(Stored items)

/-- The instruction that a lone lane operation is. -/
def LaneCode.instr (o : LaneOp) : LaneCode → Instr
  | .vadd => .vadd o
  | .vsub => .vsub o
  | .vmul => .vmul o
  | .vmulh => .vmulh o
  | .vmad => .vmad o
  | .vabs => .vabs o
  | .vneg => .vneg o
  | .vmin => .vmin o
  | .vmax => .vmax o
  | .vavg => .vavg o
  | .vsad => .vsad o
  | .vdot4 => .vdot4 o
  | .vand => .vand o
  | .vor => .vor o
  | .vxor => .vxor o
  | .vandn => .vandn o
  | .vnot => .vnot o
  | .vshl => .vshl o
  | .vshr => .vshr o
  | .vsra => .vsra o
  | .vrol => .vrol o
  | .vclz => .vclz o
  | .vpopc => .vpopc o
  | .vbfx => .vbfx o
  | .vbfi => .vbfi o
  | .vsel => .vsel o
  | .vmov => .vmov o
  | .vmovi => .vmovi o
  | .vlaneid => .vlaneid o
  | .vcmp => .vcmp o
  | .vcmpk => .vcmpk o
  | .vfadd => .vfadd o
  | .vfsub => .vfsub o
  | .vfmul => .vfmul o
  | .vfma => .vfma o
  | .vfmin => .vfmin o
  | .vfmax => .vfmax o
  | .vfabs => .vfabs o
  | .vfneg => .vfneg o
  | .vfcpsgn => .vfcpsgn o
  | .vfcmp => .vfcmp o
  | .vfcmpk => .vfcmpk o
  | .vfclass => .vfclass o
  | .vfdot2 => .vfdot2 o
  | .vfsumh => .vfsumh o
  | .vfrcp => .vfrcp o
  | .vfrsq => .vfrsq o
  | .vfsqrt => .vfsqrt o
  | .vfexp2 => .vfexp2 o
  | .vflog2 => .vflog2 o
  | .vfsin => .vfsin o
  | .vfcos => .vfcos o
  | .vftanh => .vftanh o
  | .vfdiv => .vfdiv o
  | .vcvt => .vcvt o
  | .vpack => .vpack o
  | .vunpk => .vunpk o
  | .vbscale => .vbscale o
  | .vbquant => .vbquant o
  | .vswz => .vswz o
  | .vperm => .vperm o
  | .vbcast => .vbcast o
  | .vshfl => .vshfl o
  | .vrfal => .vrfal o
  | .vred => .vred o
  | .vscan => .vscan o
  | .vballot => .vballot o
  | .vld => .vld o
  | .vst => .vst o
  | .vatom => .vatom o
  | .vpref => .vpref o
  | .lbr => .lbr o
  | .ljoin => .ljoin o
  | .lend => .lend o
  | .lnop => .lnop o
  | .lkill => .lkill o
  | .lelect => .lelect o
  | .ljmp => .ljmp o
  | .mj => .mj o
  | .mfence => .mfence o
  | .mwait => .mwait o
  | .amovr => .amovr o
  | .amovw => .amovw o
  | .azero => .azero o
  | .astore => .astore o
  | .vpass => .vpass o
  | .vtake => .vtake o

/-- The lane operation that an instruction is, if it is one. -/
def Instr.laneOp : Instr → Option (LaneCode × LaneOp)
  | .vadd o => some (.vadd, o)
  | .vsub o => some (.vsub, o)
  | .vmul o => some (.vmul, o)
  | .vmulh o => some (.vmulh, o)
  | .vmad o => some (.vmad, o)
  | .vabs o => some (.vabs, o)
  | .vneg o => some (.vneg, o)
  | .vmin o => some (.vmin, o)
  | .vmax o => some (.vmax, o)
  | .vavg o => some (.vavg, o)
  | .vsad o => some (.vsad, o)
  | .vdot4 o => some (.vdot4, o)
  | .vand o => some (.vand, o)
  | .vor o => some (.vor, o)
  | .vxor o => some (.vxor, o)
  | .vandn o => some (.vandn, o)
  | .vnot o => some (.vnot, o)
  | .vshl o => some (.vshl, o)
  | .vshr o => some (.vshr, o)
  | .vsra o => some (.vsra, o)
  | .vrol o => some (.vrol, o)
  | .vclz o => some (.vclz, o)
  | .vpopc o => some (.vpopc, o)
  | .vbfx o => some (.vbfx, o)
  | .vbfi o => some (.vbfi, o)
  | .vsel o => some (.vsel, o)
  | .vmov o => some (.vmov, o)
  | .vmovi o => some (.vmovi, o)
  | .vlaneid o => some (.vlaneid, o)
  | .vcmp o => some (.vcmp, o)
  | .vcmpk o => some (.vcmpk, o)
  | .vfadd o => some (.vfadd, o)
  | .vfsub o => some (.vfsub, o)
  | .vfmul o => some (.vfmul, o)
  | .vfma o => some (.vfma, o)
  | .vfmin o => some (.vfmin, o)
  | .vfmax o => some (.vfmax, o)
  | .vfabs o => some (.vfabs, o)
  | .vfneg o => some (.vfneg, o)
  | .vfcpsgn o => some (.vfcpsgn, o)
  | .vfcmp o => some (.vfcmp, o)
  | .vfcmpk o => some (.vfcmpk, o)
  | .vfclass o => some (.vfclass, o)
  | .vfdot2 o => some (.vfdot2, o)
  | .vfsumh o => some (.vfsumh, o)
  | .vfrcp o => some (.vfrcp, o)
  | .vfrsq o => some (.vfrsq, o)
  | .vfsqrt o => some (.vfsqrt, o)
  | .vfexp2 o => some (.vfexp2, o)
  | .vflog2 o => some (.vflog2, o)
  | .vfsin o => some (.vfsin, o)
  | .vfcos o => some (.vfcos, o)
  | .vftanh o => some (.vftanh, o)
  | .vfdiv o => some (.vfdiv, o)
  | .vcvt o => some (.vcvt, o)
  | .vpack o => some (.vpack, o)
  | .vunpk o => some (.vunpk, o)
  | .vbscale o => some (.vbscale, o)
  | .vbquant o => some (.vbquant, o)
  | .vswz o => some (.vswz, o)
  | .vperm o => some (.vperm, o)
  | .vbcast o => some (.vbcast, o)
  | .vshfl o => some (.vshfl, o)
  | .vrfal o => some (.vrfal, o)
  | .vred o => some (.vred, o)
  | .vscan o => some (.vscan, o)
  | .vballot o => some (.vballot, o)
  | .vld o => some (.vld, o)
  | .vst o => some (.vst, o)
  | .vatom o => some (.vatom, o)
  | .vpref o => some (.vpref, o)
  | .lbr o => some (.lbr, o)
  | .ljoin o => some (.ljoin, o)
  | .lend o => some (.lend, o)
  | .lnop o => some (.lnop, o)
  | .lkill o => some (.lkill, o)
  | .lelect o => some (.lelect, o)
  | .ljmp o => some (.ljmp, o)
  | .mj o => some (.mj, o)
  | .mfence o => some (.mfence, o)
  | .mwait o => some (.mwait, o)
  | .amovr o => some (.amovr, o)
  | .amovw o => some (.amovw, o)
  | .azero o => some (.azero, o)
  | .astore o => some (.astore, o)
  | .vpass o => some (.vpass, o)
  | .vtake o => some (.vtake, o)
  | _ => none

/-- The long operation of a lane word (R73, R74). -/
def longOp (n : Nat) : LaneOp :=
  { stall := .ofNat 4 (n / 2 ^ 92), d := .ofNat 7 (n / 2 ^ 73), a := .ofNat 7 (n / 2 ^ 66), b := .ofNat 7 (n / 2 ^ 59),
    c := .ofNat 7 (n / 2 ^ 52), k := .ofNat 3 (n / 2 ^ 49), ty := .ofNat 4 (n / 2 ^ 45), md := .ofNat 13 (n / 2 ^ 32),
    imm := .ofNat 32 n }

/-- A short operation, from its 45 bits (R75). -/
def shortOp (n : Nat) : ShortOp :=
  { op9 := .ofNat 9 (n / 2 ^ 36), d := .ofNat 7 (n / 2 ^ 29), a := .ofNat 7 (n / 2 ^ 22), b := .ofNat 7 (n / 2 ^ 15),
    k := .ofNat 3 (n / 2 ^ 12), ty := .ofNat 4 (n / 2 ^ 8), md := .ofNat 8 n }

/-- The long form that a short operation stands for (R75): c, imm32 and mod13[11:7] are zero. -/
def ShortOp.long (o : ShortOp) (stall : BitVec 4) : LaneOp :=
  { stall, d := o.d, a := o.a, b := o.b, c := 0, k := o.k, ty := o.ty,
    md := .ofNat 13 (o.md.toNat / 2 ^ 7 * 2 ^ 12 + o.md.toNat % 2 ^ 7), imm := 0 }

/-- The lane decoder (R73 to R79), total on every word. Which types, modifiers and registers an operation takes is checked
when it executes, because the register range is the wave's (R77, R80). -/
def decodeLane (n : Nat) : Except DecodeError Instr :=
  match bitsOf n 90 2 with
  | 0 =>
    if bitAt n 89 then .ok (.reservedLaneOpcode (.ofNat 96 n))
    else match LaneCode.ofOp9 (bitsOf n 80 9) with
      | some op => .ok (op.instr (longOp n))
      | none => .ok (.reservedLaneOpcode (.ofNat 96 n))
  | 1 => .ok (.laneWordPair (.ofNat 4 (n / 2 ^ 92)) (shortOp (n / 2 ^ 45)) (shortOp n))
  | _ => .ok (.reservedLaneOpcode (.ofNat 96 n))

/-- The instruction that the decoders read from an instruction of the opcode table: a scalar word of 32 bits or a lane word
of 96 bits (R61, R73). The events of the table have no bits. -/
def decodeTableWord (nbits w : Nat) : Option Instr :=
  let r := if nbits ≤ 32 then decodeScalar (w % 2 ^ 32) else decodeLane (w % 2 ^ 96)
  match r with
  | .ok i => some i
  | .error _ => none

/-- A number made of a base and of fields, each at its lowest bit. -/
def fields (base : Nat) (l : List (Nat × Nat)) : Nat := l.foldl (fun n f => n + f.1 * 2 ^ f.2) base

(WHAT IS NEEDED) Copy out each line of the data where the string "match" appears.

(RESULT OF THIS TASK)
  match bitsOf n 90 2 with
    else match LaneCode.ofOp9 (bitsOf n 80 9) with
  match r with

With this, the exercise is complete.